Top of Entries supplied

-- ==== Sys2Proof/Laws/State.lean ====
section
/-!
SUPPORT. One lemma for each field and each named update of the state: what the update leaves in the field. No later proof
unfolds a record update.
-/

namespace Sys2Proof.Machine

/-! ### record -/

@[simp] theorem State.record_variant (e : Event) (s : State) : (State.record e s).variant = s.variant := rfl

@[simp] theorem State.record_geom (e : Event) (s : State) : (State.record e s).geom = s.geom := rfl

@[simp] theorem State.record_verifyReadback (e : Event) (s : State) : (State.record e s).verifyReadback = s.verifyReadback := rfl

@[simp] theorem State.record_params (e : Event) (s : State) : (State.record e s).params = s.params := rfl

@[simp] theorem State.record_phase (e : Event) (s : State) : (State.record e s).phase = s.phase := rfl

@[simp] theorem State.record_req (e : Event) (s : State) : (State.record e s).req = s.req := rfl

@[simp] theorem State.record_result (e : Event) (s : State) : (State.record e s).result = s.result := rfl

@[simp] theorem State.record_pins (e : Event) (s : State) : (State.record e s).pins = s.pins := rfl

@[simp] theorem State.record_faults (e : Event) (s : State) : (State.record e s).faults = s.faults := rfl

@[simp] theorem State.record_statusReads (e : Event) (s : State) : (State.record e s).statusReads = s.statusReads := rfl

@[simp] theorem State.record_suspensions (e : Event) (s : State) : (State.record e s).suspensions = s.suspensions := rfl

@[simp] theorem State.record_chipStateUnknown (e : Event) (s : State) : (State.record e s).chipStateUnknown = s.chipStateUnknown := rfl

@[simp] theorem State.record_trace (e : Event) (s : State) : (State.record e s).trace = s.trace ++ [e] := rfl

@[simp] theorem State.record_refusals (e : Event) (s : State) : (State.record e s).refusals = s.refusals := rfl

@[simp] theorem State.record_env (e : Event) (s : State) : (State.record e s).env = s.env := rfl

/-! ### goto -/

@[simp] theorem State.goto_variant (p : Phase) (s : State) : (State.goto p s).variant = s.variant := rfl

@[simp] theorem State.goto_geom (p : Phase) (s : State) : (State.goto p s).geom = s.geom := rfl

@[simp] theorem State.goto_verifyReadback (p : Phase) (s : State) : (State.goto p s).verifyReadback = s.verifyReadback := rfl

@[simp] theorem State.goto_params (p : Phase) (s : State) : (State.goto p s).params = s.params := rfl

@[simp] theorem State.goto_phase (p : Phase) (s : State) : (State.goto p s).phase = p := rfl

@[simp] theorem State.goto_req (p : Phase) (s : State) : (State.goto p s).req = s.req := rfl

@[simp] theorem State.goto_result (p : Phase) (s : State) : (State.goto p s).result = s.result := rfl

@[simp] theorem State.goto_pins (p : Phase) (s : State) : (State.goto p s).pins = s.pins := rfl

@[simp] theorem State.goto_faults (p : Phase) (s : State) : (State.goto p s).faults = s.faults := rfl

@[simp] theorem State.goto_statusReads (p : Phase) (s : State) : (State.goto p s).statusReads = s.statusReads := rfl

@[simp] theorem State.goto_suspensions (p : Phase) (s : State) : (State.goto p s).suspensions = s.suspensions := rfl

@[simp] theorem State.goto_chipStateUnknown (p : Phase) (s : State) : (State.goto p s).chipStateUnknown = s.chipStateUnknown := rfl

@[simp] theorem State.goto_trace (p : Phase) (s : State) : (State.goto p s).trace = s.trace := rfl

@[simp] theorem State.goto_refusals (p : Phase) (s : State) : (State.goto p s).refusals = s.refusals := rfl

@[simp] theorem State.goto_env (p : Phase) (s : State) : (State.goto p s).env = s.env := rfl

/-! ### finish -/

@[simp] theorem State.finish_variant (pl : Payload) (s : State) : (State.finish pl s).variant = s.variant := rfl

@[simp] theorem State.finish_geom (pl : Payload) (s : State) : (State.finish pl s).geom = s.geom := rfl

@[simp] theorem State.finish_verifyReadback (pl : Payload) (s : State) : (State.finish pl s).verifyReadback = s.verifyReadback := rfl

@[simp] theorem State.finish_params (pl : Payload) (s : State) : (State.finish pl s).params = s.params := rfl

@[simp] theorem State.finish_phase (pl : Payload) (s : State) : (State.finish pl s).phase = .complete := rfl

@[simp] theorem State.finish_req (pl : Payload) (s : State) : (State.finish pl s).req = s.req := rfl

@[simp] theorem State.finish_result (pl : Payload) (s : State) : (State.finish pl s).result = some pl := rfl

@[simp] theorem State.finish_pins (pl : Payload) (s : State) : (State.finish pl s).pins = s.pins := rfl

@[simp] theorem State.finish_faults (pl : Payload) (s : State) : (State.finish pl s).faults = s.faults := rfl

@[simp] theorem State.finish_statusReads (pl : Payload) (s : State) : (State.finish pl s).statusReads = s.statusReads := rfl

@[simp] theorem State.finish_suspensions (pl : Payload) (s : State) : (State.finish pl s).suspensions = s.suspensions := rfl

@[simp] theorem State.finish_chipStateUnknown (pl : Payload) (s : State) : (State.finish pl s).chipStateUnknown = s.chipStateUnknown := rfl

@[simp] theorem State.finish_trace (pl : Payload) (s : State) : (State.finish pl s).trace = s.trace := rfl

@[simp] theorem State.finish_refusals (pl : Payload) (s : State) : (State.finish pl s).refusals = s.refusals := rfl

@[simp] theorem State.finish_env (pl : Payload) (s : State) : (State.finish pl s).env = s.env := rfl

/-! ### latch -/

@[simp] theorem State.latch_variant (r : Request) (s : State) : (State.latch r s).variant = s.variant := rfl

@[simp] theorem State.latch_geom (r : Request) (s : State) : (State.latch r s).geom = s.geom := rfl

@[simp] theorem State.latch_verifyReadback (r : Request) (s : State) : (State.latch r s).verifyReadback = s.verifyReadback := rfl

@[simp] theorem State.latch_params (r : Request) (s : State) : (State.latch r s).params = s.params := rfl

@[simp] theorem State.latch_phase (r : Request) (s : State) : (State.latch r s).phase = s.phase := rfl

@[simp] theorem State.latch_req (r : Request) (s : State) : (State.latch r s).req = some r := rfl

@[simp] theorem State.latch_result (r : Request) (s : State) : (State.latch r s).result = s.result := rfl

@[simp] theorem State.latch_pins (r : Request) (s : State) : (State.latch r s).pins = s.pins := rfl

@[simp] theorem State.latch_faults (r : Request) (s : State) : (State.latch r s).faults = s.faults := rfl

@[simp] theorem State.latch_statusReads (r : Request) (s : State) : (State.latch r s).statusReads = s.statusReads := rfl

@[simp] theorem State.latch_suspensions (r : Request) (s : State) : (State.latch r s).suspensions = 0 := rfl

@[simp] theorem State.latch_chipStateUnknown (r : Request) (s : State) : (State.latch r s).chipStateUnknown = s.chipStateUnknown := rfl

@[simp] theorem State.latch_trace (r : Request) (s : State) : (State.latch r s).trace = s.trace := rfl

@[simp] theorem State.latch_refusals (r : Request) (s : State) : (State.latch r s).refusals = s.refusals := rfl

@[simp] theorem State.latch_env (r : Request) (s : State) : (State.latch r s).env = s.env := rfl

/-! ### countRead -/

@[simp] theorem State.countRead_variant (s : State) : (State.countRead s).variant = s.variant := rfl

@[simp] theorem State.countRead_geom (s : State) : (State.countRead s).geom = s.geom := rfl

@[simp] theorem State.countRead_verifyReadback (s : State) : (State.countRead s).verifyReadback = s.verifyReadback := rfl

@[simp] theorem State.countRead_params (s : State) : (State.countRead s).params = s.params := rfl

@[simp] theorem State.countRead_phase (s : State) : (State.countRead s).phase = s.phase := rfl

@[simp] theorem State.countRead_req (s : State) : (State.countRead s).req = s.req := rfl

@[simp] theorem State.countRead_result (s : State) : (State.countRead s).result = s.result := rfl

@[simp] theorem State.countRead_pins (s : State) : (State.countRead s).pins = s.pins := rfl

@[simp] theorem State.countRead_faults (s : State) : (State.countRead s).faults = s.faults := rfl

@[simp] theorem State.countRead_statusReads (s : State) : (State.countRead s).statusReads = s.statusReads + 1 := rfl

@[simp] theorem State.countRead_suspensions (s : State) : (State.countRead s).suspensions = s.suspensions := rfl

@[simp] theorem State.countRead_chipStateUnknown (s : State) : (State.countRead s).chipStateUnknown = s.chipStateUnknown := rfl

@[simp] theorem State.countRead_trace (s : State) : (State.countRead s).trace = s.trace := rfl

@[simp] theorem State.countRead_refusals (s : State) : (State.countRead s).refusals = s.refusals := rfl

@[simp] theorem State.countRead_env (s : State) : (State.countRead s).env = s.env := rfl

/-! ### markRefused -/

@[simp] theorem State.markRefused_variant (k : Refused) (s : State) : (State.markRefused k s).variant = s.variant := rfl

@[simp] theorem State.markRefused_geom (k : Refused) (s : State) : (State.markRefused k s).geom = s.geom := rfl

@[simp] theorem State.markRefused_verifyReadback (k : Refused) (s : State) : (State.markRefused k s).verifyReadback = s.verifyReadback := rfl

@[simp] theorem State.markRefused_params (k : Refused) (s : State) : (State.markRefused k s).params = s.params := rfl

@[simp] theorem State.markRefused_phase (k : Refused) (s : State) : (State.markRefused k s).phase = s.phase := rfl

@[simp] theorem State.markRefused_req (k : Refused) (s : State) : (State.markRefused k s).req = s.req := rfl

@[simp] theorem State.markRefused_result (k : Refused) (s : State) : (State.markRefused k s).result = s.result := rfl

@[simp] theorem State.markRefused_pins (k : Refused) (s : State) : (State.markRefused k s).pins = s.pins := rfl

@[simp] theorem State.markRefused_faults (k : Refused) (s : State) : (State.markRefused k s).faults = s.faults := rfl

@[simp] theorem State.markRefused_statusReads (k : Refused) (s : State) : (State.markRefused k s).statusReads = s.statusReads := rfl

@[simp] theorem State.markRefused_suspensions (k : Refused) (s : State) : (State.markRefused k s).suspensions = s.suspensions := rfl

@[simp] theorem State.markRefused_chipStateUnknown (k : Refused) (s : State) : (State.markRefused k s).chipStateUnknown = s.chipStateUnknown := rfl

@[simp] theorem State.markRefused_trace (k : Refused) (s : State) : (State.markRefused k s).trace = s.trace := rfl

@[simp] theorem State.markRefused_refusals (k : Refused) (s : State) : (State.markRefused k s).refusals = s.refusals ++ [k] := rfl

@[simp] theorem State.markRefused_env (k : Refused) (s : State) : (State.markRefused k s).env = s.env := rfl

/-! ### raise -/

@[simp] theorem State.raise_variant (e : BlockError) (s : State) : (State.raise e s).variant = s.variant := rfl

@[simp] theorem State.raise_geom (e : BlockError) (s : State) : (State.raise e s).geom = s.geom := rfl

@[simp] theorem State.raise_verifyReadback (e : BlockError) (s : State) : (State.raise e s).verifyReadback = s.verifyReadback := rfl

@[simp] theorem State.raise_params (e : BlockError) (s : State) : (State.raise e s).params = s.params := rfl

@[simp] theorem State.raise_phase (e : BlockError) (s : State) : (State.raise e s).phase = .failed e := rfl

Bottom of Entries supplied

What you will do
Take the entries above and copy them exactly from the first line through the line with "e s).suspensions = s.suspensions := rfl"; leave out every line after it.

Response area
-- ==== Sys2Proof/Laws/State.lean ====
section
/-!
SUPPORT. One lemma for each field and each named update of the state: what the update leaves in the field. No later proof
unfolds a record update.
-/

namespace Sys2Proof.Machine

/-! ### record -/

@[simp] theorem State.record_variant (e : Event) (s : State) : (State.record e s).variant = s.variant := rfl

@[simp] theorem State.record_geom (e : Event) (s : State) : (State.record e s).geom = s.geom := rfl

@[simp] theorem State.record_verifyReadback (e : Event) (s : State) : (State.record e s).verifyReadback = s.verifyReadback := rfl

@[simp] theorem State.record_params (e : Event) (s : State) : (State.record e s).params = s.params := rfl

@[simp] theorem State.record_phase (e : Event) (s : State) : (State.record e s).phase = s.phase := rfl

@[simp] theorem State.record_req (e : Event) (s : State) : (State.record e s).req = s.req := rfl

@[simp] theorem State.record_result (e : Event) (s : State) : (State.record e s).result = s.result := rfl

@[simp] theorem State.record_pins (e : Event) (s : State) : (State.record e s).pins = s.pins := rfl

@[simp] theorem State.record_faults (e : Event) (s : State) : (State.record e s).faults = s.faults := rfl

@[simp] theorem State.record_statusReads (e : Event) (s : State) : (State.record e s).statusReads = s.statusReads := rfl

@[simp] theorem State.record_suspensions (e : Event) (s : State) : (State.record e s).suspensions = s.suspensions := rfl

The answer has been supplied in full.